In light of the archives officials' findings that “no original materials are missing,” as The Wall Street Journal reported, the accusation that Berger might have been trying to hide particular documents is completely unfounded. The Journal article acknowledged Republican suspicions that Berger “may have removed documents that were potentially damaging” to former President Bill Clinton's record and then stated:
The conclusion by archives officials and others [that no originals are missing] would seem to lay to rest the issue of whether any information was permanently destroyed or withheld from the commission.
Archives spokeswoman Susan Cooper said officials there “are confident that there aren't any original documents missing in relation to this case.” She said in most cases, Mr. Berger was given photocopies to review, and that in any event officials have accounted for all originals to which he had access.
That included all drafts of a so-called after-action report prepared by the White House and federal agencies in 2000 after the investigation into a foiled bombing plot aimed at the Millennium celebrations.
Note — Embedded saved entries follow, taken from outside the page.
/-! ### The products modulo 2^128 (R192, R193) -/

/-- What is added into the high limb counts 2^64 times, and what overflows the high limb counts a multiple of 2^128. -/
theorem cat_hi_add_toNat (p : U128) {u : U64} {n : Nat} (hu : u.toNat = n % 2 ^ 64) :
    (cat (hi p + u) (lo p)).toNat = (p.toNat + 2 ^ 64 * n) % 2 ^ 128 := by
  have hlow := (lo p).isLt
  rw [cat_toNat, BitVec.toNat_add, hu, Nat.add_mod_mod, ← hi_lo_toNat p]
  omega

theorem mul128_toNat (a b : U128) : (mul128 a b).toNat = a.toNat * b.toNat % 2 ^ 128 := by
  have hcross : (lo a * hi b + hi a * lo b).toNat =
      ((lo a).toNat * (hi b).toNat + (hi a).toNat * (lo b).toNat) % 2 ^ 64 := by
    rw [BitVec.toNat_add, BitVec.toNat_mul, BitVec.toNat_mul, ← Nat.add_mod]
  calc (mul128 a b).toNat
      = ((lo a).toNat * (lo b).toNat +
          2 ^ 64 * ((lo a).toNat * (hi b).toNat + (hi a).toNat * (lo b).toNat)) % 2 ^ 128 := by
        rw [mul128, BitVec.add_assoc, cat_hi_add_toNat _ hcross, mul64_toNat]
    _ = ((lo a).toNat * (lo b).toNat +
          2 ^ 64 * ((lo a).toNat * (hi b).toNat + (hi a).toNat * (lo b).toNat) +
          2 ^ 128 * ((hi a).toNat * (hi b).toNat)) % 2 ^ 128 := by
        rw [Nat.add_mul_mod_self_left]
    _ = a.toNat * b.toNat % 2 ^ 128 := by
        rw [← hi_lo_toNat a, ← hi_lo_toNat b]
        ring_nf

theorem mul128_eq_mul (a b : U128) : mul128 a b = a * b :=
  BitVec.eq_of_toNat_eq ((mul128_toNat a b).trans (BitVec.toNat_mul a b).symm)

/-- With the high limb of the second operand 0, one cross product vanishes. -/
theorem mulScalar_eq_mul128 (a : U128) (x : U64) : mulScalar a x = mul128 a (cat 0 x) := by
  simp [mul128, mulScalar]

theorem mulScalar_toNat (a : U128) (x : U64) : (mulScalar a x).toNat = a.toNat * x.toNat % 2 ^ 128 := by
  rw [mulScalar_eq_mul128, mul128_toNat, cat_zero_toNat]

theorem mul64_eq_mul128 (x y : U64) : mul64 x y = mul128 (cat 0 x) (cat 0 y) := by
  rw [mul128_eq_mul, mul64, zext128_eq_cat, zext128_eq_cat]

end Sys2Proof.Machine
end

section
/-! SUPPORT. The statements about multiplication (44_multiply.md), settled. -/

namespace Sys2Proof.Machine

/-- Settles O22: the datapath recombines the four products of halves to the product of the limbs, which `mul64` is. -/
theorem multiplierDatapathIsExact : Obligations.MultiplierDatapathIsExact :=
  fun a b => ⟨mul64Datapath_toNat a b, mul64_toNat a b⟩

/-- Settles O23: each command is one `finish` of a product, and the scalars are the numbers in the low limbs. -/
theorem multiplyWrites : Obligations.MultiplyWrites := by
  intro s rd a b
  rw [← State.scalar_toNat, ← State.scalar_toNat]
  exact ⟨writesNat_of_finish rfl (mul64_toNat _ _), writesNat_of_finish_mod rfl (mul128_toNat _ _),
    writesNat_of_finish_mod rfl (mulScalar_toNat _ _)⟩
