-- ==== Sys2Proof/Machine/Bus.lean ====
section
/-! DEFINITION. The host port: which accesses are admitted (20_memory.md R61 to R63), what each does, and how a CMD write
starts a command (40_control.md R110). -/

namespace Sys2Proof.Machine

/-- The size of a space in bytes (20_memory.md R60). -/
def spaceSize (p : Params) : Space → Nat
  | .reg    => 4096
  | .inBuf  => p.inCap.toNat
  | .outBuf => p.outCap.toNat

/-- Where the platform puts a space (00_scope.md R5, 20_memory.md R76). -/
def spaceBase (p : Params) : Space → Nat
  | .reg    => p.regBase
  | .inBuf  => p.inBase
  | .outBuf => p.outBase

/-- The address in the host's map of an offset of a space (10_state.md R22 "starting at REG_BASE", 20_memory.md R60). A
host access names its space and offset (30_encoding.md R97), so no step reads this. -/
def hostAddress (p : Params) (sp : Space) (off : Nat) : Nat := spaceBase p sp + off

/-- The bus error an access gets, if it is not admitted (20_memory.md R63, R60). Where two grounds hold at once, the one
tested first names the fault (log entry 10). -/
def accessFault (p : Params) (a : HostAccess) : Option Fault :=
  match a.space with
  | .reg =>
    if a.width ≠ 32 then some .regWidth
    else if a.offset % 4 ≠ 0 then some .regMisaligned
    else if 4096 ≤ a.offset then some .regOutside
    else none
  | .inBuf =>
    if a.width ≠ 8 then some .bufWidth
    else if p.inCap.toNat ≤ a.offset then some .inOffset
    else none
  | .outBuf =>
    if a.width ≠ 8 then some .bufWidth
    else if p.outCap.toNat ≤ a.offset then some .outOffset
    else none

/-- What a host read returns: a register's 32 bits (0 where there is none, 10_state.md R52), or a byte, zero extended. -/
def hostRead (s : State) : Space → Nat → Word
  | .reg, off =>
    match regAt off with
    | some r => readReg s r
    | none => 0
  | .inBuf, off => (inByte s.inBuf off).setWidth 32
  | .outBuf, off => (outByte s.outBuf off).setWidth 32

/-- The number a host write carries; the host's last read is the newest of `hostReads` (log entry 6). -/
def HostValue.word (s : State) : HostValue → Word
  | .lit v => v
  | .lastRead => s.hostReads.headD 0

/-- A CMD write of `w` (40_control.md R110): CMD stores the word, legal or not (10_state.md R23); a legal word runs its
command; an illegal one fails with ILLEGAL_COMMAND and changes nothing else (30_encoding.md R95). -/
def issue (w : Word) (s : State) : Host.Outcome State Fault Refusal :=
  match decode w with
  | .command i => exec i (writeReg .cmd w s)
  | .illegal _ => .next (raise .illegalCommand .none (writeReg .cmd w s))

/-- An admitted host write (20_memory.md R61, R62): a CMD write starts a command, another register takes its value, a
reserved offset ignores it (10_state.md R52), a buffer stores the byte the 8-bit write carries (log entry 14). -/
def hostWrite (w : Word) (s : State) : Space → Nat → Host.Outcome State Fault Refusal
  | .reg, off =>
    match regAt off with
    | some .cmd => issue w s
    | some r => .next (writeReg r w s)
    | none => .next s
  | .inBuf, off => .next { s with inBuf := s.inBuf.write off (w.setWidth 8) }
  | .outBuf, off => .next { s with outBuf := s.outBuf.write off (w.setWidth 8) }

/-- One host access (20_memory.md R61 to R63). A read changes nothing of the engine (R75); the host keeps the value. -/
def hostAccess (a : HostAccess) (s : State) : Host.Outcome State Fault Refusal :=
  match accessFault s.params a with
  | some f => .fault f
  | none =>
    match a.op with
    | .read => .next { s with hostReads := hostRead s a.space a.offset :: s.hostReads }
    | .write v => hostWrite (v.word s) s a.space a.offset

/-- One event from outside. -/
def hostEvent (e : HostEvent) (s : State) : Host.Outcome State Fault Refusal :=
  match e with
  | .access a => hostAccess a s
  | .reset => .next (assertReset s)
  | .resetDuring w => .next (abandon w s)
  | .abandonedReply => .fault .resetDuringCommand

/-- The CMD write of a word, as 30_encoding.md R97 encodes it: (REG, 0x000, 32, w). -/
def cmdWrite (w : Word) : HostEvent := .access ⟨.reg, 0x000, 32, .write (.lit w)⟩

end Sys2Proof.Machine
end

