-- ==== Sys2Proof/Machine/Step.lean ====
section
/-! DEFINITION. One step of the machine: the next event of the host's program, or idle. -/

namespace Sys2Proof.Machine

/-- One step: the first pending event takes effect (20_memory.md R78: one at a time, in the host's order); a whole command
is one step (40_control.md R111). With nothing pending the engine is idle and keeps its state (60_exceptions.md R252).
Log entry 5. -/
def step (s : State) : Host.Outcome State Fault Refusal :=
  match s.pending with
  | [] => .next s
  | e :: rest => hostEvent e { s with pending := rest }

/-- `s` with the host about to write the command word to CMD: the engine fetches nothing (10_state.md R21), its next
command is the host's next CMD write. A command is one 32-bit word (30_encoding.md R92); bits past `nbits` are 0. -/
def State.withFetchWord (s : State) (nbits w : Nat) : State :=
  { s with pending := cmdWrite (BitVec.ofNat 32 (w % 2 ^ nbits)) :: s.pending }

end Sys2Proof.Machine
end

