-- ==== Sys2Proof/Certificates/Slice0/Obligations.lean ====
section
/-! DEFINITION. The statements for the provers, family by family in the order of spec/. -/

open Sys2Proof Sys2Proof.Machine

/-! ## Encoding (30_encoding.md) -/

/-- Four command words written out from 30_encoding.md R93, one for each opcode group but control, and the F form. -/
def Obligations.SampleWordsDecode : Prop :=
  decode 0x00000002#32 = .command .crcFeed ∧ decode 0x00000011#32 = .command .typeFromString
    ∧ decode 0x00000121#32 = .command .frameParseEmit ∧ decode 0x00000032#32 = .command .streamParse
    ∧ decode 0x00000120#32 = .illegal .flagNotAdmitted

/-- 30_encoding.md R93: the legal command words are exactly these 14. -/
def Obligations.LegalWordsAreExactlyTheTable : Prop :=
  ∀ (w : Word) (i : Instr), decode w = .command i ↔
    (w, i) ∈ [((0x00000000 : Word), Instr.nop), (0x00000001, .crcInit), (0x00000002, .crcFeed), (0x00000003, .crcFinal),
      (0x00000004, .crcCompute), (0x00000010, .typeFromBytes), (0x00000011, .typeFromString), (0x00000012, .typeCmp),
      (0x00000020, .frameSerialize), (0x00000021, .frameParse), (0x00000121, .frameParseEmit), (0x00000030, .sigEmit),
      (0x00000031, .sigCheck), (0x00000032, .streamParse)]

/-- 30_encoding.md R94: the two forms of legality, by the whole word and by its fields. -/
def Obligations.LegalWordsByFields : Prop :=
  ∀ w : Word,
    ((∃ i, decode w = .command i) ↔
      w ∈ [(0x00000000 : Word), 0x00000001, 0x00000002, 0x00000003, 0x00000004, 0x00000010, 0x00000011, 0x00000012,
        0x00000020, 0x00000021, 0x00000121, 0x00000030, 0x00000031, 0x00000032])
      ∧ ((∃ i, decode w = .command i) ↔
        w.extractLsb' 9 23 = 0
          ∧ (w.extractLsb' 0 8).toNat ∈ [0x00, 0x01, 0x02, 0x03, 0x04, 0x10, 0x11, 0x12, 0x20, 0x21, 0x30, 0x31, 0x32]
          ∧ (w.getLsbD 8 = false ∨ w.extractLsb' 0 8 = 0x21#8))

/-- Decode and encode agree on every command and every word: encoding loses nothing, and a word decodes to a command only
if that command encodes to it (30_encoding.md R90, R93, R94). -/
def Obligations.DecodeEncodeAgree : Prop :=
  (∀ i : Instr, i.wellFormed = true → decode (encode i) = .command i)
    ∧ (∀ w : Word, match decode w with
        | .command i => encode i = w
        | .illegal _ => ∀ i : Instr, encode i ≠ w)

/-! ## Steps and issue (40_control.md) -/

/-- A step runs the decoded command: with a CMD write of a legal word at the head of the host's program, `step` is `exec`
of that command at the state in which the write is taken off the program and CMD holds the word; and the word that
`withFetchWord` puts there is run by the very next step. -/
def Obligations.StepRunsTheDecodedCommand : Prop :=
  (∀ (s : State) (w : Word) (i : Instr) (rest : List HostEvent),
      s.pending = .access ⟨.reg, 0x000, 32, .write (.lit w)⟩ :: rest → decode w = .command i →
      step s = exec i { s with pending := rest, cmd := w })
    ∧ (∀ (s : State) (w : Nat) (i : Instr), w < 2 ^ 32 → decode (BitVec.ofNat 32 w) = .command i →
        step (s.withFetchWord 32 w) = exec i { s with cmd := BitVec.ofNat 32 w })

/-- With nothing pending the engine is idle and keeps all its state (60_exceptions.md R252). -/
def Obligations.IdleEngineKeepsItsState : Prop := ∀ s : State, s.pending = [] → step s = .next s

/-- 30_encoding.md R95: an unassigned opcode, an F bit on an opcode other than 0x21 and a set RSV bit are each illegal,
and an illegal word written to CMD fails with ILLEGAL_COMMAND; CMD holds the word and nothing else changes. -/
def Obligations.IllegalWordFailsAndChangesOnlyStatus : Prop :=
  (∀ w : Word,
    ((w.extractLsb' 0 8).toNat ∉ [0x00, 0x01, 0x02, 0x03, 0x04, 0x10, 0x11, 0x12, 0x20, 0x21, 0x30, 0x31, 0x32]
        ∨ (w.getLsbD 8 = true ∧ w.extractLsb' 0 8 ≠ 0x21#8) ∨ w.extractLsb' 9 23 ≠ 0) →
      ∀ i, decode w ≠ .command i) ∧
  (∀ (s : State) (w : Word) (rest : List HostEvent),
    s.pending = .access ⟨.reg, 0x000, 32, .write (.lit w)⟩ :: rest → (∀ i, decode w ≠ .command i) →
    ∃ t, step s = .next t ∧ t.cmd = w ∧ Fails 8 0 s t ∧ KeepsAllBut [.cmd, .status] { s with pending := rest } t)

/-- 40_control.md R115: NOP, and its corner cases: no other word with opcode 0 is a command, no other command clears
ANYERR, and a NOP after reset changes nothing. -/
def Obligations.NopClearsTheErrorStatus : Prop :=
  decode 0x00000000#32 = .command .nop ∧
  (∀ s : State, ∃ t, exec .nop s = .next t
    ∧ t.status.err = false ∧ t.status.errCode = 0 ∧ t.status.errSub = 0 ∧ t.status.anyErr = false
    ∧ t.status.eq = s.status.eq ∧ KeepsAllBut [.status] s t) ∧
  (∀ w : Word, w.extractLsb' 0 8 = 0 → w ≠ 0 → ∀ i, decode w ≠ .command i) ∧
  (∀ (i : Instr) (s t : State), exec i s = .next t → s.status.anyErr = true → t.status.anyErr = false → i = .nop) ∧
  (∀ p : Params, exec .nop (State.resetWith p) = .next (State.resetWith p))

/-! ## CRC generator (42_crc.md) -/

/-- 42_crc.md R165: CRC_INIT; reset loads the same value. -/
def Obligations.CrcInitLoadsTheInitialValue : Prop :=
  decode 0x00000001#32 = .command .crcInit ∧
  (∀ s : State, ∃ t, exec .crcInit s = .next t ∧ t.crcAcc = 0xFFFFFFFF ∧ Succeeds s t
    ∧ KeepsAllBut [.crcAcc, .status] s t) ∧
  (∀ p : Params, (State.resetWith p).crcAcc = 0xFFFFFFFF)

/-- 42_crc.md R166: CRC_FEED, with the byte step of R161 written out: eight times a shift right, with the reflected
polynomial 0xEDB88320 xored in when the bit shifted out was 1. -/
def Obligations.CrcFeedAddsTheWindow : Prop :=
  decode 0x00000002#32 = .command .crcFeed ∧
  (∀ (c : Word) (b : Byte) (rest : List Byte),
    let shift : Word → Word := fun x => if x.getLsbD 0 then (x >>> 1) ^^^ 0xEDB88320 else x >>> 1
    crcUpdate c [] = c
      ∧ crcUpdate c (b :: rest) = crcUpdate (Nat.repeat shift 8 (c ^^^ b.setWidth 32)) rest) ∧
  (∀ s : State, s.argOff.toNat + s.argLen.toNat ≤ s.inLen.toNat →
    ∃ t, exec .crcFeed s = .next t
      ∧ t.crcAcc = crcUpdate s.crcAcc (memRead s.inBuf s.argOff.toNat s.argLen.toNat)
      ∧ Succeeds s t ∧ KeepsAllBut [.crcAcc, .status] s t) ∧
  (∀ s : State, s.inLen.toNat < s.argOff.toNat + s.argLen.toNat →
    ∃ t, exec .crcFeed s = .next t ∧ Fails 9 0 s t ∧ KeepsAllBut [.status] s t)

/-- 42_crc.md R167: CRC_FINAL. -/
def Obligations.CrcFinalFinishesTheChecksum : Prop :=
  decode 0x00000003#32 = .command .crcFinal ∧
  ∀ s : State, ∃ t, exec .crcFinal s = .next t ∧ t.crcResult = s.crcAcc ^^^ 0xFFFFFFFF ∧ Succeeds s t
    ∧ KeepsAllBut [.crcResult, .status] s t

/-- 42_crc.md R168: CRC_COMPUTE, with R162's checksum and R160's check value, the CRC of "123456789". -/
def Obligations.CrcComputeChecksumsTheWindow : Prop :=
  decode 0x00000004#32 = .command .crcCompute ∧
  (∀ bs : List Byte, crc32 bs = crcUpdate 0xFFFFFFFF bs ^^^ 0xFFFFFFFF) ∧ crc32 [] = 0x00000000 ∧
  crc32 [0x31, 0x32, 0x33, 0x34, 0x35, 0x36, 0x37, 0x38, 0x39] = 0xCBF43926 ∧
  (∀ s : State, s.argOff.toNat + s.argLen.toNat ≤ s.inLen.toNat →
    ∃ t, exec .crcCompute s = .next t
      ∧ t.crcAcc = crcUpdate 0xFFFFFFFF (memRead s.inBuf s.argOff.toNat s.argLen.toNat)
      ∧ t.crcResult = t.crcAcc ^^^ 0xFFFFFFFF
      ∧ t.crcResult = crc32 (memRead s.inBuf s.argOff.toNat s.argLen.toNat)
      ∧ Succeeds s t ∧ KeepsAllBut [.crcAcc, .crcResult, .status] s t) ∧
  (∀ s : State, s.inLen.toNat < s.argOff.toNat + s.argLen.toNat →
    ∃ t, exec .crcCompute s = .next t ∧ Fails 9 0 s t ∧ KeepsAllBut [.status] s t)

/-- 42_crc.md R168, corner case: CRC_COMPUTE has the same effect as CRC_INIT, CRC_FEED, CRC_FINAL over the same window. -/
def Obligations.CrcComputeIsInitFeedFinal : Prop :=
  ∀ s : State, s.argOff.toNat + s.argLen.toNat ≤ s.inLen.toNat →
    ∃ a b c, exec .crcInit s = .next a ∧ exec .crcFeed a = .next b ∧ exec .crcFinal b = .next c
      ∧ exec .crcCompute s = .next c

/-- 42_crc.md R164 on the engine: two CRC_FEEDs over adjacent windows leave what one CRC_FEED over the two windows
together leaves in CRC_ACC, and what one CRC_COMPUTE leaves when the first starts from the initial value. -/
def Obligations.CrcFeedsComposeOverAdjacentWindows : Prop :=
  ∀ (s : State) (n m : Word), s.argOff.toNat + n.toNat + m.toNat ≤ s.inLen.toNat →
    ∃ a b c, exec .crcFeed { s with argLen := n } = .next a
      ∧ exec .crcFeed { a with argOff := BitVec.ofNat 32 (s.argOff.toNat + n.toNat), argLen := m } = .next b
      ∧ exec .crcFeed { s with argLen := BitVec.ofNat 32 (n.toNat + m.toNat) } = .next c
      ∧ b.crcAcc = c.crcAcc
      ∧ (s.crcAcc = 0xFFFFFFFF →
          ∃ d, exec .crcCompute { s with argLen := BitVec.ofNat 32 (n.toNat + m.toNat) } = .next d ∧ b.crcAcc = d.crcAcc)

/-- 42_crc.md R170: a single flipped bit always changes the checksum. -/
def Obligations.SingleBitFlipChangesCrc : Prop :=
  ∀ (bs : List Byte) (i b : Nat), i < bs.length → b < 8 → crc32 (flipBit bs i b) ≠ crc32 bs

/-- The commands outside the CRC generator never write CRC_ACC or CRC_RESULT, CRC_FEED and CRC_INIT never write CRC_RESULT,
and CRC_FINAL never writes CRC_ACC (10_state.md R38, R39; 42_crc.md R163). -/
def Obligations.OnlyTheCrcGeneratorWritesItsRegisters : Prop :=
  ∀ (i : Instr) (s t : State), exec i s = .next t →
    (i ≠ .crcInit → i ≠ .crcFeed → i ≠ .crcCompute → t.crcAcc = s.crcAcc)
      ∧ (i ≠ .crcFinal → i ≠ .crcCompute → t.crcResult = s.crcResult)

/-! ## Type code validator (41_chunk_type.md) -/

/-- 41_chunk_type.md R131 to R136: each TYPE_FLAGS bit, in terms of the four bytes of TYPE as numbers. -/
def Obligations.TypeFlagsFollowTheTypeBytes : Prop :=
  ∀ s : State,
    let tb : Nat → Nat := fun i => s.typeReg.toNat / 2 ^ (24 - 8 * i) % 256
    let letter : Nat → Prop := fun b => (0x41 ≤ b ∧ b ≤ 0x5A) ∨ (0x61 ≤ b ∧ b ≤ 0x7A)
    let flags := readReg s .typeFlags
    (flags.getLsbD 0 = true ↔ letter (tb 0) ∧ letter (tb 1) ∧ letter (tb 2) ∧ letter (tb 3))
      ∧ (flags.getLsbD 1 = true ↔ tb 0 / 32 % 2 = 0)
      ∧ (flags.getLsbD 2 = true ↔ tb 1 / 32 % 2 = 0)
      ∧ (flags.getLsbD 3 = true ↔ tb 2 / 32 % 2 = 0)
      ∧ (flags.getLsbD 4 = true ↔ tb 3 / 32 % 2 = 1)
      ∧ (flags.getLsbD 5 = true ↔ flags.getLsbD 0 = true ∧ flags.getLsbD 3 = true)
      ∧ flags.extractLsb' 6 26 = 0

/-- 41_chunk_type.md R140: TYPE_FROM_BYTES. The type is the four bytes, first byte most significant. -/
def Obligations.TypeFromBytesLoadsTheWindow : Prop :=
  decode 0x00000010#32 = .command .typeFromBytes ∧
  (∀ s : State, s.argOff.toNat + 4 ≤ s.inLen.toNat →
    ∃ t, exec .typeFromBytes s = .next t
      ∧ t.typeReg.toNat = (inByte s.inBuf s.argOff.toNat).toNat * 2 ^ 24
          + (inByte s.inBuf (s.argOff.toNat + 1)).toNat * 2 ^ 16
          + (inByte s.inBuf (s.argOff.toNat + 2)).toNat * 2 ^ 8 + (inByte s.inBuf (s.argOff.toNat + 3)).toNat
      ∧ Succeeds s t ∧ KeepsAllBut [.type, .typeFlags, .status] s t) ∧
  (∀ s : State, s.inLen.toNat < s.argOff.toNat + 4 →
    ∃ t, exec .typeFromBytes s = .next t ∧ Fails 9 0 s t ∧ KeepsAllBut [.status] s t)
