/-- A word decodes to a command just when the pair is a row of R93's table. -/
theorem decode_eq_command_iff {w : Word} {i : Instr} : decode w = .command i ↔ (w, i) ∈ commandTable := by
  have hnodup : (commandTable.map Prod.fst).Nodup := by decide
  rw [← lookup_eq_some_iff_mem hnodup]
  unfold decode
  cases commandTable.lookup w with
  | some j => simp
  | none => simp

/-- The words that are commands are those of the table's column. -/
theorem decodes_iff_mem {w : Word} : (∃ i, decode w = .command i) ↔ w ∈ commandTable.map Prod.fst := by
  simp [decode_eq_command_iff]

/-! ## By the fields (R90, R94) -/

/-- A word is its three fields put together again (R90). -/
theorem fields_append (w : Word) :
    (CommandFields.ofWord w).rsv ++ BitVec.ofBool (CommandFields.ofWord w).f ++ (CommandFields.ofWord w).opc = w := by
  have hf : BitVec.ofBool (w.getLsbD 8) = w.extractLsb' 8 1 := by
    ext k hk
    obtain rfl : k = 0 := by omega
    simp
  have hhigh : w.extractLsb' 9 23 ++ w.extractLsb' 8 1 = w.extractLsb' 8 24 :=
    BitVec.extractLsb'_append_extractLsb'_eq_extractLsb' rfl
  have hword : w.extractLsb' 8 24 ++ w.extractLsb' 0 8 = w.extractLsb' 0 32 :=
    BitVec.extractLsb'_append_extractLsb'_eq_extractLsb' rfl
  calc w.extractLsb' 9 23 ++ BitVec.ofBool (w.getLsbD 8) ++ w.extractLsb' 0 8
      = w.extractLsb' 0 32 := by rw [hf, hhigh, hword]
    _ = w := BitVec.extractLsb'_eq_self

theorem wellFormed_iff (c : CommandFields) :
    c.wellFormed = true ↔ c.rsv = 0 ∧ c.opc ∈ assignedOpcodes ∧ (c.f = false ∨ c.opc = 0x21#8) := by
  simp [CommandFields.wellFormed, and_assoc]

/-- Well-formed fields spell a word of R93's table: the 13 opcodes with F clear, and 0x21 with F set. -/
theorem mem_commandTable_of_fields {opc : BitVec 8} {f : Bool} (ho : opc ∈ assignedOpcodes)
    (hf : f = false ∨ opc = 0x21#8) : (0#23 ++ BitVec.ofBool f ++ opc : Word) ∈ commandTable.map Prod.fst := by
  cases f with
  | false =>
    have hall : ∀ o ∈ assignedOpcodes, (0#23 ++ BitVec.ofBool false ++ o : Word) ∈ commandTable.map Prod.fst := by
      decide
    exact hall opc ho
  | true =>
    obtain rfl : opc = 0x21#8 := hf.resolve_left Bool.noConfusion
    decide

/-- The two forms of R94 agree: the word is one of the table's just when its fields are well formed. -/
theorem mem_commandTable_iff_legalWord {w : Word} : w ∈ commandTable.map Prod.fst ↔ legalWord w = true := by
  constructor
  · have hall : (commandTable.map Prod.fst).all legalWord = true := by decide
    exact List.all_eq_true.1 hall w
  · intro h
    obtain ⟨hrsv, hopc, hf⟩ := (wellFormed_iff _).1 h
    rw [← fields_append w, hrsv]
    exact mem_commandTable_of_fields hopc hf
A January 11 UPI article cited the Post and repeated the following Republican charge, which as noted above has been found to be meritless: “Some Republicans, including House Speaker J. Dennis Hastert, R-Ill., have charged the documents were taken because they might embarrass the former president.” A January 11 WorldNetDaily article based in part on the Post report also repeated that meritless charge, as well as falsely reporting that “some drafts of a sensitive after-action report on the Clinton administration's handling of al-Qaida terror threats during the December 1999 millennium celebration were found to be missing.”
The Post is the only newspaper to report that the Berger matter is now before a grand jury; other news reports were based on the Post report.